◆ Task brief: With the first line as the start and the line containing "saturation (R123). -/" as the end, write out every line of the records exactly.

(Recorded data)
◇ ◇ ◇ ◇

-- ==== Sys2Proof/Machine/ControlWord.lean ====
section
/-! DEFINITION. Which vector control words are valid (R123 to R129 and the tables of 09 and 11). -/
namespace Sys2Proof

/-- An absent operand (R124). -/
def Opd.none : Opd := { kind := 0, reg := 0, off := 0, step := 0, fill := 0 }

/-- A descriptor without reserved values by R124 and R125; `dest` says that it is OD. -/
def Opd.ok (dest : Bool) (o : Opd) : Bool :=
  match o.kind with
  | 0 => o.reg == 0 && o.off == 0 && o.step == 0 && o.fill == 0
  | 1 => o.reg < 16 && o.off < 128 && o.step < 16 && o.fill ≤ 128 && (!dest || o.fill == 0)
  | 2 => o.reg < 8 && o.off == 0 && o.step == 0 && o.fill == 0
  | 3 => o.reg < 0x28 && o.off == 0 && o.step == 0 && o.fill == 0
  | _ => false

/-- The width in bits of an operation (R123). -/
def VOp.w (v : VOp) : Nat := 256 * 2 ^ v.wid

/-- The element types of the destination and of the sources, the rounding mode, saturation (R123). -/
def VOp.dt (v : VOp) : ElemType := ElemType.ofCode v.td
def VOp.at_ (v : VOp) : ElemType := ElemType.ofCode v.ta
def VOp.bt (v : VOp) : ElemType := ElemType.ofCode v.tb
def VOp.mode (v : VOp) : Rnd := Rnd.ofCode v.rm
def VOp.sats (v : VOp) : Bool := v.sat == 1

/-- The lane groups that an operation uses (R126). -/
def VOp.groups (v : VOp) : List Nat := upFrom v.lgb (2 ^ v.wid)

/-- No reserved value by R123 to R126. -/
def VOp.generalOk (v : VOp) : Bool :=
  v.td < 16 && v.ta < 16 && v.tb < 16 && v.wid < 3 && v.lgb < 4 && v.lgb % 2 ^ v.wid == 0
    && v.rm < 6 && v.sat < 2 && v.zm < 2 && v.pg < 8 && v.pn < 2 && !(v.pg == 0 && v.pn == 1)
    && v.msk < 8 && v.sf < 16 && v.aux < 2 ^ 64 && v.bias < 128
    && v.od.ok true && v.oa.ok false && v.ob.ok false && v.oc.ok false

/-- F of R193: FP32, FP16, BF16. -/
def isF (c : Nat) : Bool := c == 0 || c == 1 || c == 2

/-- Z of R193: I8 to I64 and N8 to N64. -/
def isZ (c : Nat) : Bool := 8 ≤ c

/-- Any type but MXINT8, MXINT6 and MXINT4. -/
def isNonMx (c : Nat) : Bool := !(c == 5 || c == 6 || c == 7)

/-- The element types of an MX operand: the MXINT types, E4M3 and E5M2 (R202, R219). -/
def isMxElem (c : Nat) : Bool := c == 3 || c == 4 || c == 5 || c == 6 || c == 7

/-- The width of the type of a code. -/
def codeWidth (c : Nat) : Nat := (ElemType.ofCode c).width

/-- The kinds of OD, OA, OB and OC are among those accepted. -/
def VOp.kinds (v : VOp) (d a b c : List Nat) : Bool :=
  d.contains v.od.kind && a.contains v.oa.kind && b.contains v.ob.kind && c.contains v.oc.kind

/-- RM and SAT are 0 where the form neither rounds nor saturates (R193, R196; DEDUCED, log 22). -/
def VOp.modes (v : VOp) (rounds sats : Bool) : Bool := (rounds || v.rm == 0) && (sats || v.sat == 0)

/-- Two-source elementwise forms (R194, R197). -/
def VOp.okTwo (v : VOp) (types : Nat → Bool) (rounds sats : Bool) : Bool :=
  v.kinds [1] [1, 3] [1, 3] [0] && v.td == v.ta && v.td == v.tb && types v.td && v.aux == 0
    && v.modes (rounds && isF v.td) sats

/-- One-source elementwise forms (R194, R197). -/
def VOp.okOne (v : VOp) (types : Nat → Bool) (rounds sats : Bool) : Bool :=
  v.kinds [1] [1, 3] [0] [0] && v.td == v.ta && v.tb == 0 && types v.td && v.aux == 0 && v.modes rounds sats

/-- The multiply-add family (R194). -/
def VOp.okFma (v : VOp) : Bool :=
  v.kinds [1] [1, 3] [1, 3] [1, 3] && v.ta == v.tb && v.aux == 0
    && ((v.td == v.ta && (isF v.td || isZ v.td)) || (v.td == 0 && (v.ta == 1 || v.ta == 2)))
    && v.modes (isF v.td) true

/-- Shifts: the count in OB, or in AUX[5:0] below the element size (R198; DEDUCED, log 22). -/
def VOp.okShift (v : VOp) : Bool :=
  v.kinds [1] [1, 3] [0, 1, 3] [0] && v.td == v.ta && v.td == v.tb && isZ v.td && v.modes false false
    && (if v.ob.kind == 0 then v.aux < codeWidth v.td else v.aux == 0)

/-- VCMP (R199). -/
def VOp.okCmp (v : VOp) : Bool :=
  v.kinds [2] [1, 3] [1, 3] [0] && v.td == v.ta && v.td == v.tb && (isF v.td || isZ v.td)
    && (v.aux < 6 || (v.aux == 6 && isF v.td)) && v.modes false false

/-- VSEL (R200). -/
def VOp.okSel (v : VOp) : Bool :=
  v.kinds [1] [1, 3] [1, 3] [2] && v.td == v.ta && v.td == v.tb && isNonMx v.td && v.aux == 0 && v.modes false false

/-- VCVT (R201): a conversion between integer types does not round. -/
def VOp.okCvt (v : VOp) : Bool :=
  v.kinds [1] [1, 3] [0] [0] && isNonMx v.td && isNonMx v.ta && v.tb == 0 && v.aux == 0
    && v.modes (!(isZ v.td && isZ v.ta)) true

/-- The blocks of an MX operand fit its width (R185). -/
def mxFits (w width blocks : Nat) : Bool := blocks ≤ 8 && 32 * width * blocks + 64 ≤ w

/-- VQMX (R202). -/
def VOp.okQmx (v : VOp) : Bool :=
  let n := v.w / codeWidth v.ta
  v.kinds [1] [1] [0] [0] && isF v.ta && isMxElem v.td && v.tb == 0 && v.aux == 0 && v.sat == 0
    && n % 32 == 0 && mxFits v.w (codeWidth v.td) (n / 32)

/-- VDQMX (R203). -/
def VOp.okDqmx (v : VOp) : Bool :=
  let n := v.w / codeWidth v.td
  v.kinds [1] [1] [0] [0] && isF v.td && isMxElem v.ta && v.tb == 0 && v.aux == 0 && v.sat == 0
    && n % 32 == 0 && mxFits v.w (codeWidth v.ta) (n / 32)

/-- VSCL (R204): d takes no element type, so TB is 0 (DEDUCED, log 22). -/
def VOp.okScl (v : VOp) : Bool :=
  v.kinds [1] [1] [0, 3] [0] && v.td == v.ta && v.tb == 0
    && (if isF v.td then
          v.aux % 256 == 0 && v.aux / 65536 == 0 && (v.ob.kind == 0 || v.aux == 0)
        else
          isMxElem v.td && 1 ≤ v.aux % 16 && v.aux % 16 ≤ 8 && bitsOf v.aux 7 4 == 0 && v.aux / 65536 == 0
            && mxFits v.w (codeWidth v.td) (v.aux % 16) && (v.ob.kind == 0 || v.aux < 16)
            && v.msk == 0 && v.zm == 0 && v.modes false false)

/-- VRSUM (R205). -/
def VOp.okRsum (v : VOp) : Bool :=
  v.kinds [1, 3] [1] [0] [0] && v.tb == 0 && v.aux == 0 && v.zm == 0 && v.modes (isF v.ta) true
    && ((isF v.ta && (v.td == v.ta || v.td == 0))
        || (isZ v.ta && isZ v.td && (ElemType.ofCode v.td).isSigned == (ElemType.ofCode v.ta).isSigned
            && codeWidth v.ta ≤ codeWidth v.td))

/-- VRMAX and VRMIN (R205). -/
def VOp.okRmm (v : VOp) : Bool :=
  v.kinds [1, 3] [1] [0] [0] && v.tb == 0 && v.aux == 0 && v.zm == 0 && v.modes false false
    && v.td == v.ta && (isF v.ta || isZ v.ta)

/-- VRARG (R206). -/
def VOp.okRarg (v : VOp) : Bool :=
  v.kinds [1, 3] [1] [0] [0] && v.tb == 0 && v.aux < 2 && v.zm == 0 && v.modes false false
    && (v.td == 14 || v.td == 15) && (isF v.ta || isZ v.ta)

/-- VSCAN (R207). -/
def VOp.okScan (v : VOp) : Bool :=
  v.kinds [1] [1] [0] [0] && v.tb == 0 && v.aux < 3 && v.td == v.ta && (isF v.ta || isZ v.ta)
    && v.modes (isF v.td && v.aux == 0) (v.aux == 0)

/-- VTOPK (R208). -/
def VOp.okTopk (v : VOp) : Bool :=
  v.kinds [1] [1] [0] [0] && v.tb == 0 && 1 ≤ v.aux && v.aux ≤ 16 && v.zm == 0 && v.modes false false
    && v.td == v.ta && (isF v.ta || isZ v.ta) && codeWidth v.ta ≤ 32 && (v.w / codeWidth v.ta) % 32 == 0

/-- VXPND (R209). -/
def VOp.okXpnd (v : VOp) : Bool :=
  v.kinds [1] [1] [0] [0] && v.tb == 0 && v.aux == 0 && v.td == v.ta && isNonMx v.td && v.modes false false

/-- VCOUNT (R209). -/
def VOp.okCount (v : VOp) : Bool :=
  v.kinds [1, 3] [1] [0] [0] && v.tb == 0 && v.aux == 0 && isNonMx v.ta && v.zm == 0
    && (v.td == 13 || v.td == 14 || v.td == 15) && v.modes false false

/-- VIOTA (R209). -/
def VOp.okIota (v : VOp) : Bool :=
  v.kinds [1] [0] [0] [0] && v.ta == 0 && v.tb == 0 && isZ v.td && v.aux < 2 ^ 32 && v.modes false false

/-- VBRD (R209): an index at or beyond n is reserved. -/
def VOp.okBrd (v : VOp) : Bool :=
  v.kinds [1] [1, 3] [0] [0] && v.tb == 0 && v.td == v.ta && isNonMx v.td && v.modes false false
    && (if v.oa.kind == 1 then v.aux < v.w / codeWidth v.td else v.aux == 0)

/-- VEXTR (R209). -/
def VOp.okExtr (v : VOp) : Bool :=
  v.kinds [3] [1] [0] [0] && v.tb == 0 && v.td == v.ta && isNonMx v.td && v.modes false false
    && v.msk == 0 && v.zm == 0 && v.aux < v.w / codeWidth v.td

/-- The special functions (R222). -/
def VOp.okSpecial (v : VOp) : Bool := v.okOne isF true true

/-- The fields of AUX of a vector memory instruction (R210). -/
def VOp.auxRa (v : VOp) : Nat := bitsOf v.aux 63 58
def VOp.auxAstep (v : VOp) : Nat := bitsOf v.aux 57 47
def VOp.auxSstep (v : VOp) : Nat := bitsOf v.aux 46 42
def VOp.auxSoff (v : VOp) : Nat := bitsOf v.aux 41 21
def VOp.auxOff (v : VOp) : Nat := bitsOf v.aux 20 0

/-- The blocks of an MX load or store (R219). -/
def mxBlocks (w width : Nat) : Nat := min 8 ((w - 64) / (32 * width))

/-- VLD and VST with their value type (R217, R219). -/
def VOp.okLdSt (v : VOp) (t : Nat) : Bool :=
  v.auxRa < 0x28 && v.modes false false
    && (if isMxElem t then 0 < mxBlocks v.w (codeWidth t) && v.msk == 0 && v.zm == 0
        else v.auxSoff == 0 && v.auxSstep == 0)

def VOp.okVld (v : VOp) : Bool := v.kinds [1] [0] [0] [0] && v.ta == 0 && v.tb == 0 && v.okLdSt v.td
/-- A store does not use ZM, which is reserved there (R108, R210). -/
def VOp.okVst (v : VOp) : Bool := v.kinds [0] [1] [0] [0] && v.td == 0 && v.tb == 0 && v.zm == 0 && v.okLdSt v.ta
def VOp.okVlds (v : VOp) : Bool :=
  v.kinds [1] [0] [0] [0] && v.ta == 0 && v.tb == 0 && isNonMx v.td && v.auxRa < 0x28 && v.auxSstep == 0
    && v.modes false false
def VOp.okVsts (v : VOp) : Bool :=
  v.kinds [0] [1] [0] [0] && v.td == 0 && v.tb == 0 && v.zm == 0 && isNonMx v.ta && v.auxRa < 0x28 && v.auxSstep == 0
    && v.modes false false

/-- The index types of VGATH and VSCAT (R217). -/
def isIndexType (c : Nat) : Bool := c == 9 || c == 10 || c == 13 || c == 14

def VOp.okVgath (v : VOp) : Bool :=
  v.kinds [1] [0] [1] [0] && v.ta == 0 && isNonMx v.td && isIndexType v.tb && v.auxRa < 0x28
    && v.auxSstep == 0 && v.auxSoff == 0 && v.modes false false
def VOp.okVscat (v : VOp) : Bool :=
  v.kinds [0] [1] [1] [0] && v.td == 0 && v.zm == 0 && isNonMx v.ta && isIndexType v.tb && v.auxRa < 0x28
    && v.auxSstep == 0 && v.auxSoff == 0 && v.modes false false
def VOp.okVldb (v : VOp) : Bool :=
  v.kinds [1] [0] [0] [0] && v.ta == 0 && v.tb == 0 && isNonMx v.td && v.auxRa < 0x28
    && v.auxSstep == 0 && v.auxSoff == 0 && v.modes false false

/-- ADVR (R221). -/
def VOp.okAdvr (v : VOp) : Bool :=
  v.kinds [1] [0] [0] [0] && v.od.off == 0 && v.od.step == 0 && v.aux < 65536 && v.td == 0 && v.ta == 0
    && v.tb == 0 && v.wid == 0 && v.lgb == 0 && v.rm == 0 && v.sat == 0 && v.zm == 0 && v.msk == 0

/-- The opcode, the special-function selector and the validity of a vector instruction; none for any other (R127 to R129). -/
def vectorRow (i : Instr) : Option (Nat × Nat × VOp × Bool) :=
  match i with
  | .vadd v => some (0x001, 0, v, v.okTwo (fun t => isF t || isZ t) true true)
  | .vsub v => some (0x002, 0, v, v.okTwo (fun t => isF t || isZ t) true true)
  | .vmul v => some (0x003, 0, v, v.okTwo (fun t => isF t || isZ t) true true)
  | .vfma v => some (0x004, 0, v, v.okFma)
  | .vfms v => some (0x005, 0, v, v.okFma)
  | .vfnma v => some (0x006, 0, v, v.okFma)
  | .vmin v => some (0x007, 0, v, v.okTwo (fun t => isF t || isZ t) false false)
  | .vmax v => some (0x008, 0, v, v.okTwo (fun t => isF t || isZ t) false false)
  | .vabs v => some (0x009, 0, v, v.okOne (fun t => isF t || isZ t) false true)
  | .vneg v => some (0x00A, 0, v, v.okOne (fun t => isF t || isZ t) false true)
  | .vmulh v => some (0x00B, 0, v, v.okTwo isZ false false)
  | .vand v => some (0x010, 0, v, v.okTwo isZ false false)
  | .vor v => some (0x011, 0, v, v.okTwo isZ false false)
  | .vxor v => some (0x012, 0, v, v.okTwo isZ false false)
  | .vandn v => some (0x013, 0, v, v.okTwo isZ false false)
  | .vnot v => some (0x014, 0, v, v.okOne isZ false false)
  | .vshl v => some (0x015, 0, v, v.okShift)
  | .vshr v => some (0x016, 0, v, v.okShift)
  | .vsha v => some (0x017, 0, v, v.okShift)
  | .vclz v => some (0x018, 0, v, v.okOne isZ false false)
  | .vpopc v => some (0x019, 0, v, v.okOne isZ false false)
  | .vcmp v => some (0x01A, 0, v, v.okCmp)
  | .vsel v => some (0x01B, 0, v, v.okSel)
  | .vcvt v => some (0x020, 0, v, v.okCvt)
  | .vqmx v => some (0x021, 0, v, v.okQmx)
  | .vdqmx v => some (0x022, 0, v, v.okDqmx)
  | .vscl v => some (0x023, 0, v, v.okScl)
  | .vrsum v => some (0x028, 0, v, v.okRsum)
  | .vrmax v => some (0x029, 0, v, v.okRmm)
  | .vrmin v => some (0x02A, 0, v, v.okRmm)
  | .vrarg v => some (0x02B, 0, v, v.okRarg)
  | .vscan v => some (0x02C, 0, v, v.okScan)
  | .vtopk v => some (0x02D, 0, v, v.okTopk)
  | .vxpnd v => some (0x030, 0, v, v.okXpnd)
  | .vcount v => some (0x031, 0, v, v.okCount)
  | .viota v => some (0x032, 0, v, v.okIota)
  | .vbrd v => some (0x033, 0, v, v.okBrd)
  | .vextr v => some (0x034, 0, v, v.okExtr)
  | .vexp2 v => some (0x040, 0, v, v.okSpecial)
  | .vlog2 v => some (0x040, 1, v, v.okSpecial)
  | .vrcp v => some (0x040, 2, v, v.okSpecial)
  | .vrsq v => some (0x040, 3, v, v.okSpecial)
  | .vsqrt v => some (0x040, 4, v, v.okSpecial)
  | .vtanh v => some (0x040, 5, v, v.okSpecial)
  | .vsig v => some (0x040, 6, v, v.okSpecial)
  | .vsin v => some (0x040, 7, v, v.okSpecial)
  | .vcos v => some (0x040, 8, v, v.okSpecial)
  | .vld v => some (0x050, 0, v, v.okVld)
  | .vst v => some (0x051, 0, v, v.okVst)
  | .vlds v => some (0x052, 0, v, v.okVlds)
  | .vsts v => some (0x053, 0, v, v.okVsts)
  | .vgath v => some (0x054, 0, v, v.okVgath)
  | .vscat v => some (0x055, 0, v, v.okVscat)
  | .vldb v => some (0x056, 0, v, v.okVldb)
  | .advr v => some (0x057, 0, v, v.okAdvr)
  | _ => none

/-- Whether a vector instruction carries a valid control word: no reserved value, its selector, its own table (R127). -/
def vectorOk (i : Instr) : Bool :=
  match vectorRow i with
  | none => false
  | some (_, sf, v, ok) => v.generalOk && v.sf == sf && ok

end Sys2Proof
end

◇ ◇ ◇ ◇

◆ Output of the exercise:
-- ==== Sys2Proof/Machine/ControlWord.lean ====
section
/-! DEFINITION. Which vector control words are valid (R123 to R129 and the tables of 09 and 11). -/
namespace Sys2Proof

/-- An absent operand (R124). -/
def Opd.none : Opd := { kind := 0, reg := 0, off := 0, step := 0, fill := 0 }

/-- A descriptor without reserved values by R124 and R125; `dest` says that it is OD. -/
def Opd.ok (dest : Bool) (o : Opd) : Bool :=
  match o.kind with
  | 0 => o.reg == 0 && o.off == 0 && o.step == 0 && o.fill == 0
  | 1 => o.reg < 16 && o.off < 128 && o.step < 16 && o.fill ≤ 128 && (!dest || o.fill == 0)
  | 2 => o.reg < 8 && o.off == 0 && o.step == 0 && o.fill == 0
  | 3 => o.reg < 0x28 && o.off == 0 && o.step == 0 && o.fill == 0
  | _ => false

/-- The width in bits of an operation (R123). -/
def VOp.w (v : VOp) : Nat := 256 * 2 ^ v.wid

/-- The element types of the destination and of the sources, the rounding mode, saturation (R123). -/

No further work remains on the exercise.